Tonight I feel better than I have in a long time. Summer decides itself as a break, and drips purpose - despite me having no schedule to speak of that would be affected by the season change, I am nostalgic and motivated artistically. I hear songs on the radio that I like; I answer phone calls from friends and talk at length or briefly, for no particular reason other than to enjoy one another. Tomorrow I plan to use a bleach pen to draw on my clothes - the possibilities are endless with this and I am brimming with ideas. I've worn big chunky wedges and tight shorts. It all feels so terribly important again, like it used to. I love this feeling.
Comments: Add Your Own.

Wednesday, May 22nd, 2013

Subject:So on and so forth
Time:5:11 pm.
Mood:Really?.
I mentioned that the whole Iowa story as it were cannot be relayed in one livejournal post, nor can it perhaps ever been done full justice by any of my attempts to do it so. I like to think of it, on better days, as an exciting challenge! I literally cannot make this shit up, and lawdy, it deserves telling. For today let us just visit this link and digest the fact that at one point I was engaged, yes! to the man on the right:

http://www.cbs2iowa.com/news/features/crime/stories/eastern-iowa-most-wanted-42-78.shtml
Comments: Add Your Own.

Sunday, May 19th, 2013

Subject:Hike.
Time:5:45 am.
Mood:stoked.
We hiked to Eagle Peak on Mount Diablo yesterday. I bounced up as though it were nothing, and at times it was miserable, but in general I felt more alive than I have in a long time. This week has been a rough one. With a generally clearer head comes, of course, the shitty depression we use distraction to avoid. When that runs out well, kid, there you are. A hike reminded me that my body is resilient as fuck, and the realization is proof that my mind also is. I've been working out regularly and the changes are genuinely impressive, especially to Andrew, who knows my body and has a doctor's and personal trainer's knowledge of these things, for real. He also is my gym partner and his relationship with and understanding of food and nutrition has helped me immensely. I am healthier than I have ever been in my adult life. This is our first of many hikes of the season, including Mount Whitney, which is just over a month away.

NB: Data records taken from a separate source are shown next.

-- ==== Sys2Proof/Machine/ListLevel.lean ====
section
/-! DEFINITION. The list-level characterisations the spec gives of COMPRESS (R153 of 41_encoder.md) and DECOMPRESS (R180
of 42_decoder.md), and what R100 and R155 say of the encoder's output. The machine does not use them: statements do. -/

namespace Sys2Proof.Machine

/-- The largest r with W[0] = ... = W[r-1] (R153); 0 for the empty window. -/
def headRun : List Byte → Nat
  | [] => 0
  | [_] => 1
  | b :: c :: rest => if b = c then headRun (c :: rest) + 1 else 1

/-- The least k with W[k] = W[k+1], or the length of W where there is none (R153). -/
def headLit : List Byte → Nat
  | [] => 0
  | [_] => 1
  | b :: c :: rest => if b = c then 0 else headLit (c :: rest) + 1

/-- `enc` (R153), with at most `fuel` packets before the terminator. -/
def encFrom : Nat → List Byte → List Byte
  | 0, _ => [0x00#8]
  | _ + 1, [] => [0x00#8]
  | fuel + 1, b :: rest =>
    let w := (b :: rest).take 127
    if 2 ≤ headRun w then
      BitVec.ofNat 8 (headRun w) :: b :: encFrom fuel ((b :: rest).drop (headRun w))
    else
      (0x80#8 ||| BitVec.ofNat 8 (headLit w)) ::
        (w.take (headLit w) ++ encFrom fuel ((b :: rest).drop (headLit w)))

/-- `enc(S)` (R153): every packet takes at least one byte of S (R152), so as many packets as S has bytes are enough. -/
def enc (input : List Byte) : List Byte := encFrom input.length input

/-- `dec` (R180), with at most `fuel` packets: the bytes written, and the cause of the fault if there is one. -/
def decFrom : Nat → List Byte → List Byte × Option Cause
  | 0, _ => ([], none)
  | _ + 1, [] => ([], none)
  | fuel + 1, c :: rest =>
    if c = 0x00#8 then ([], none)
    else if c = 0x80#8 then ([], some .reservedCode)
    else if 0x81 ≤ c.toNat then
      let len := c.toNat - 0x80
      if rest.length < len then ([], some .truncatedPacket)
      else
        let d := decFrom fuel (rest.drop len)
        (rest.take len ++ d.1, d.2)
    else
      match rest with
      | [] => ([], some .truncatedPacket)
      | v :: rest' =>
        let d := decFrom fuel rest'
        (List.replicate c.toNat v ++ d.1, d.2)

/-- `dec(Z)` (R180): every packet takes at least two bytes of Z (R183). -/
def dec (stream : List Byte) : List Byte × Option Cause := decFrom stream.length stream

/-- A byte list that is packets as the encoder emits them, then the terminator as the last byte (R100, R155): every `REP`
has R in 2..127, every `LIT` has L in 1..127 and no two adjacent payload bytes equal; at most `fuel` packets. -/
def encoderFormFrom : Nat → List Byte → Bool
  | 0, z => z == [0x00#8]
  | fuel + 1, z =>
    match decodePacket z with
    | .ok (.endStream, _, rest) => rest == []
    | .ok (.rep count, _, rest) => decide (2 ≤ count.toNat) && encoderFormFrom fuel rest
    | .ok (.lit _, payload, rest) =>
      headLit payload == payload.length && encoderFormFrom fuel rest
    | .ok (.reserved80, _, _) | .ok (.compress, _, _) | .ok (.decompress, _, _) => false
    | .error _ => false

/-- What R100 says of the encoder's output. -/
def encoderForm (z : List Byte) : Bool := encoderFormFrom z.length z

/-- The number a rendered counter shows: its decimal digits read in order, commas skipped. -/
def readDigits (text : List Char) : Nat :=
  (text.filter (· != ',')).foldl (fun n ch => 10 * n + (ch.toNat - 48)) 0

end Sys2Proof.Machine
end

Also, I look like someone's goofy kid brother or, as my buddy Molly pointed out, a character in a remake of Stand By Me (Teddy Duchamp, natch), but do you see that pump? I have muscle tone!
Comments: Read 2 orAdd Your Own.

Saturday, May 18th, 2013

Subject:I still give a pretty big shit about music, too.
Time:12:27 pm.
Mood:I don't belong anywhere..
I forgot to take advantage of the music option on here! One of the most telling parts of my history here written, for sure. Lately I'm in love with a band called Hiss Golden Messenger. I've not heard a song by them that didn't impress me. I guess they recently put out something new and it's incredible, but here's a soundcloud link to some other jams. Just listen to them.

https://soundcloud.com/hissgoldenmessenger
Comments: Add Your Own.

Friday, November 4th, 2011

Subject:yeah... no.
Time:6:33 am.
Mood: drained.
Okay. In twenty-some hours I will be frantically trying to fogure out which bus gets me to the cedar rapids airport, but that's's beside the point. And speaking of the point, there really isn't one here. I'm just a uterus-possesing person who is trying to pack for a trip home.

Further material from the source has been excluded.